BAIER (voice over): It is an iconic image during the holidays at Arlington National Cemetery, a vivid, green wreath laying on a humble white headstone. It's a tradition that began when Worcester Wreaths owner Morrill Worcester found himself with a surplus around Christmas in 1992. He decided to donate them to a place he's cherished since a childhood visit, Arlington.

MORRILL WORCESTER, FOUNDER, WREATHS ACROSS AMERICA: They're not just tombstones. I mean those are all people.

BAIER: That's Worcester when we met him 15 years ago. By that time, a photo of his quiet annual tribute had gone viral, inspiring droves of volunteers to help lay wreaths at Arlington and cemeteries in their hometowns.

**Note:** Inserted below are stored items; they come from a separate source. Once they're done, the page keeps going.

-- ==== Sys2Proof/Machine/Tamp.lean ====
section
/-! DEFINITION. Tamp (R223 to R251): sampling, combiners, comparators, what each level does, the analog comparators, clearing, the
critical-temperature circuit, and the arrival of proposals and level messages. -/

namespace Sys2Proof.Machine

/-! ### Proposals and level messages (R156, R246, R248) -/

/-- A proposal that arrives in QUIESCE, after the Bridge has left UP, is an output that the hold covers, or that reverts where the hold
has passed; a throttle pre-hint ends at once (R39). -/
def State.proposalHeld (s : State) (p : Nat) : State :=
  if s.bridgeUp then s
  else if s.brg.hold = .reverting then s.clampRelease p
  else
    let s := s.modCport p (fun c => if s.brg.next = .inForce then { c with old := true } else { c with oldNext := true })
    if s.brg.quiesceTo = .retrain then s else s.clampThrottleOff p

/-- The message of proposals at the front of GUARD arrives; each is judged in turn (R29, R36, R246). -/
def State.proposalDeliver (s : State) (b : Beats) : State :=
  match s.brg.guardQ with
  | .proposals vs :: _ =>
    if s.flows then
      s.message b vcGuard 0 kindProposals ((vs.length + 3) / 4) 0 (fun s =>
        vs.foldl (fun s v => (s.proposal v.1 v.2).proposalHeld v.1) s.guardTake)
    else s
  | _ => s

def execProposalArrival (beats : Beats) (s : State) : Host.Outcome State Fault Refusal := .next (s.proposalDeliver beats)

def execClampRetry (port : Fin 64) (s : State) : Host.Outcome State Fault Refusal := .next (s.clampRetry port.val)

/-- The levels of a message at the Top die: the view and the adaptation follow every change, then the recorder's triggers act in unit
order (R156, R160, R216, R217). -/
def State.levelsSeen (s : State) (lvls : Nat) : State :=
  let changed := (List.range 8).filter (fun a => s.tampView a != bitsOf lvls (2 * a) 2)
  let fires := changed.flatMap (fun a => s.levelFires a (s.tampView a) (bitsOf lvls (2 * a) 2))
  (changed.foldl (fun s a => s.viewUpdate a (bitsOf lvls (2 * a) 2)) s).fireAll fires

/-- The level message at the front reaches the Top die (R156). -/
def State.levelDeliver (s : State) (b : Beats) : State :=
  match s.brg.levelQ with
  | [] => s
  | lvls :: t =>
    if s.flows then
      s.message b vcGuard 1 kindLevels 1 0 (fun s =>
        (s.modBrg (fun b => { b with levelQ := t })).levelsSeen lvls)
    else s

def execTampViewUpdate (s : State) (beats : Beats := {}) : Host.Outcome State Fault Refusal := .next (s.levelDeliver beats)

/-! ### Sampling (R224 to R227, R249) -/

/-- The digital network runs: BASE runs from the host reference or IOSC, no reset holds it (R78, R94, R249). -/
def State.digRun (s : State) : Bool :=
  s.pwr.sampling && !s.pwr.warmOn && !s.pwr.borOn && !s.on TAMP_STS.SAFE && s.cur != 3 && s.pwr.rom == .none

/-- The conversion of an AIN channel (R224). -/
def State.ainSample (s : State) (k code : Nat) : State :=
  let x := (code * s.get (TAMP_AIN_SCL.GAIN k) / 4096 : Nat) + sgn 16 (s.get (TAMP_AIN_SCL.OFFSET k))
  (s.set (TAMP_AIN.CODE k) code).set (TAMP_AIN.SIG k) (sat16 x)

/-- The signal index of input i of a combiner. -/
def State.combIn (s : State) (j i : Nat) : Nat :=
  if i % 2 = 0 then s.get (TAMP_COMB_IN.IN_A j (i / 2)) else s.get (TAMP_COMB_IN.IN_B j (i / 2))

/-- The inputs that a combiner uses: two for the product and the difference, else N + 1. -/
def State.combIns (s : State) (j : Nat) : List Nat :=
  let op := s.get (TAMP_COMB_CFG.OP j)
  (List.range (if op = 2 ∨ op = 5 then 2 else s.get (TAMP_COMB_CFG.N j) + 1)).map (s.combIn j)

/-- A combiner may not read this index: a combiner numbered j or above, or an index that R223 does not use. -/
def combBad (j i : Nat) : Bool :=
  !(i < 0x40 || (0x40 ≤ i && i ≤ 0x44) || (0x80 ≤ i && i ≤ 0x15F) || (0x180 ≤ i && i < 0x180 + j && i ≤ 0x19F))

/-- The value of an operation on the inputs, as signed numbers (R227). -/
def combOp (op shift : Nat) (xs : List Int) : Nat :=
  let x0 := xs.getD 0 0
  let x1 := xs.getD 1 0
  let sh := fun (x : Int) => x.fdiv (2 ^ shift)
  if op = 1 then sat16 (sh (xs.foldl (· + ·) 0))
  else if op = 2 then sat16 (sh (x0 * x1))
  else if op = 3 then unsgn 16 (xs.foldl max x0)
  else if op = 4 then unsgn 16 (xs.foldl min x0)
  else sat16 (sh (x0 - x1))

/-- The output of a combiner, 0x8000 when stale. -/
def State.combOut (s : State) (j : Nat) : Nat :=
  let op := s.get (TAMP_COMB_CFG.OP j)
  let ins := s.combIns j
  if op = 0 || op = 6 || op = 7 || ins.any (combBad j) || ins.any (fun i => (s.signal i).2) then sigStale
  else combOp op (s.get (TAMP_COMB_CFG.SHIFT j)) (ins.map (fun i => sgn 16 (s.signal i).1))

/-- The AIN channels and then the combiners in ascending order; a channel that the command names no code for keeps its input. -/
def State.sampleIn (s : State) (codes : List (Fin 4096)) : State :=
  let s := (List.range 64).foldl (fun s k => s.ainSample k (((codes[k]?).map (·.val)).getD (s.get (TAMP_AIN.CODE k)))) s
  (List.range 32).foldl (fun s j => s.set (TAMP_COMB_CFG.OUT j) (s.combOut j)) s

/-- The signal is or depends on a guard position (R229). -/
def State.onGuard (s : State) : Nat → Nat → Bool
  | 0, _ => false
  | n + 1, i =>
    if 0x80 ≤ i ∧ i ≤ 0x15F then true
    else if 0x180 ≤ i ∧ i ≤ 0x19F then (s.combIns (i - 0x180)).any (s.onGuard n)
    else false

/-! ### Comparators (R228, R229) -/

def lvlNormal : Nat := 0
def lvlAmber : Nat := 1
def lvlRed : Nat := 2
def lvlBlack : Nat := 3

/-- A comparator's limit of a level. -/
def State.cmpLim (s : State) (k l : Nat) : Nat :=
  if l = lvlAmber then s.get (TAMP_LIM_AMB.LIM k) else if l = lvlRed then s.get (TAMP_LIM_RED.LIM k) else s.get (TAMP_LIM_BLK.LIM k)

/-- The level is enabled. -/
def State.cmpEn (s : State) (k l : Nat) : Bool :=
  if l = lvlAmber then s.on (TAMP_CMP_CFG.AMB_EN k) else if l = lvlRed then s.on (TAMP_CMP_CFG.RED_EN k)
  else s.on (TAMP_CMP_CFG.BLK_EN k)

/-- The value crosses the level. -/
def State.cmpCross (s : State) (k l v : Nat) : Bool :=
  let lim := sgn 16 (s.cmpLim k l)
  s.cmpEn k l && (if s.on (TAMP_CMP_CFG.DIR k) then decide (sgn 16 v < lim) else decide (lim < sgn 16 v))

/-- The value lies in the level's release band. -/
def State.cmpBand (s : State) (k l v : Nat) : Bool :=
  let lim := sgn 16 (s.cmpLim k l)
  let h : Int := s.get (TAMP_CMP_REL.HYST k)
  !s.cmpEn k l || (if s.on (TAMP_CMP_CFG.DIR k) then decide (lim + h ≤ sgn 16 v) else decide (sgn 16 v ≤ lim - h))

/-- A count that goes on or starts again; the longest that R228 asks for is 256. -/
def runCount (b : Bool) (n : Nat) : Nat := if b then min 256 (n + 1) else 0

/-- The counters of a comparator. -/
def State.cmpCnt (s : State) (k : Nat) : CmpCnt := (look k s.tamp.cnt).getD {}

def State.setCmpCnt (s : State) (k : Nat) (c : CmpCnt) : State := { s with tamp := { s.tamp with cnt := put k c s.tamp.cnt } }

/-- Entry: the highest level above the present one whose count has reached N. -/
def cmpEnter (c : CmpCnt) (n lvl : Nat) : Nat :=
  if lvl < 3 ∧ n ≤ c.up3 then 3 else if lvl < 2 ∧ n ≤ c.up2 then 2 else if lvl < 1 ∧ n ≤ c.up1 then 1 else lvl

/-- Release: down from Red unless latched, and from Amber, level by level; never from Black. -/
def cmpRelease (c : CmpCnt) (m : Nat) (latch : Bool) (lvl : Nat) : Nat :=
  if lvl = 3 then 3
  else
    let l := if lvl = 2 ∧ !latch ∧ m ≤ c.rel2 then 1 else lvl
    if l = 1 ∧ m ≤ c.rel1 then 0 else l

/-- A source that crossed levels in a sample: its number (R251 TAMP_CAUSE), the levels as bits, its value, and whether the stale
policy crossed them. -/
structure CrossSrc where
  src : Nat
  lvls : Nat
  val : Nat
  stale : Bool
deriving DecidableEq, Repr

/-- The counters after a sample, and the levels crossed. -/
def State.cmpCount (s : State) (k v : Nat) (stale : Bool) (c : CmpCnt) : CmpCnt × Nat :=
  if stale then
    let a := s.cmpEn k lvlAmber
    ({ c with up1 := runCount a c.up1, up2 := 0, up3 := 0, rel1 := 0, rel2 := 0, rel3 := 0 }, if a then 2 else 0)
  else
    ({ c with up1 := runCount (s.cmpCross k 1 v) c.up1, up2 := runCount (s.cmpCross k 2 v) c.up2,
              up3 := runCount (s.cmpCross k 3 v) c.up3, rel1 := runCount (s.cmpBand k 1 v) c.rel1,
              rel2 := runCount (s.cmpBand k 2 v) c.rel2, rel3 := runCount (s.cmpBand k 3 v) c.rel3 },
     2 * b2n (s.cmpCross k 1 v) + 4 * b2n (s.cmpCross k 2 v) + 8 * b2n (s.cmpCross k 3 v))

/-- The T8 is in A1 or A2: comparators that depend on guard positions are suspended (R229). -/
def State.suspended (s : State) : Bool := s.cur == 1 || s.cur == 2

/-- The scope's accelerator for events, or the tray. -/
def cmpAcc (scope : Nat) : Nat := if scope < 8 then scope else ACC_TRAY

/-- One comparator's sample (R228, R229, R250). -/
def State.cmpSample (s : State) (k : Nat) : State × List CrossSrc :=
  let sig := s.get (TAMP_CMP_CFG.SIG k)
  let (v, stale) := s.signal sig
  let c := s.cmpCnt k
  let s := (s.set (TAMP_CMP_STS.STALE k) (b2n stale)).set (TAMP_CMP_STS.VALUE k) v
  if s.suspended && s.onGuard 34 sig then (s, [])
  else
    let s := if stale && c.fresh then
        (s.set TAMP_IRQ_STS.STALE 1).log EVT_TAMP_STALE (cmpAcc (s.get (TAMP_CMP_CFG.SCOPE k))) UNIT_TAMP k
          [(0, 1, k), (1, 1, s.get (TAMP_CMP_CFG.STALE_POL k))]
      else s
    let c := { c with fresh := !stale }
    if stale && !s.on (TAMP_CMP_CFG.STALE_POL k) then (s.setCmpCnt k c, [])
    else
      let (c, m) := s.cmpCount k v stale c
      let lvl := cmpEnter c (s.get (TAMP_CMP_CFG.PERSIST k) + 1) (s.get (TAMP_CMP_STS.LVL k))
      let lvl := cmpRelease c (s.get (TAMP_CMP_REL.REL k) + 1) (s.on (TAMP_CMP_CFG.LATCH k)) lvl
      ((s.setCmpCnt k c).set (TAMP_CMP_STS.LVL k) lvl, if m = 0 then [] else [{ src := k, lvls := m, val := v, stale := stale }])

WORCESTER: Where would we be if it wasn't for the military that had our backs? We need to honor those people and remember them.

BAIER: Worcester turned this outpouring into a non-profit called Wreaths Across America, helping support ceremonies in thousands of cities and in American battlefield cemeteries around the world.

WORCESTER: It was going to be that one-time thing, but it was so well received. And I said, you know, we're going to do that for as long as we can. And here we are 30 years later.

BAIER: This year, Worcester will mark his 30th year donating.

UNIDENTIFIED MALE: My grandfather, Morrill Worcester.

BAIER: He was honored this week here in Washington.

WORCESTER: We just barely scratched the surface.

BAIER (on camera): Did you ever think, watching all these people stream and, that it was going to be this?

WORCESTER: No, not at all. I knew that we had kind of struck a chord. Now you can go anywhere in the United States and you ask about Wreaths Across America and somebody will know that.

BAIER: How long do you think this tradition continues?

WORCESTER: Well, you know, it will continue for as long as America is free.

(END VIDEOTAPE)

BAIER: We hope so. It was powerful. This year's volunteers laid 2.4 million wreaths in 3,100 cities. And Worcester made it to D.C. this year despite a recent stroke. A powerful illustration of his commitment to this annual tribute, and we hope he continues to feel better.

That's it for today. Join me weeknights at 6:00 p.m. Eastern for "SPECIAL REPORT" on Fox News Channel. We'll have much more reaction tomorrow to Senator Manchin's big news this hour and its reverberations around Washington.

Have a great week, and we'll see you next FOX NEWS SUNDAY.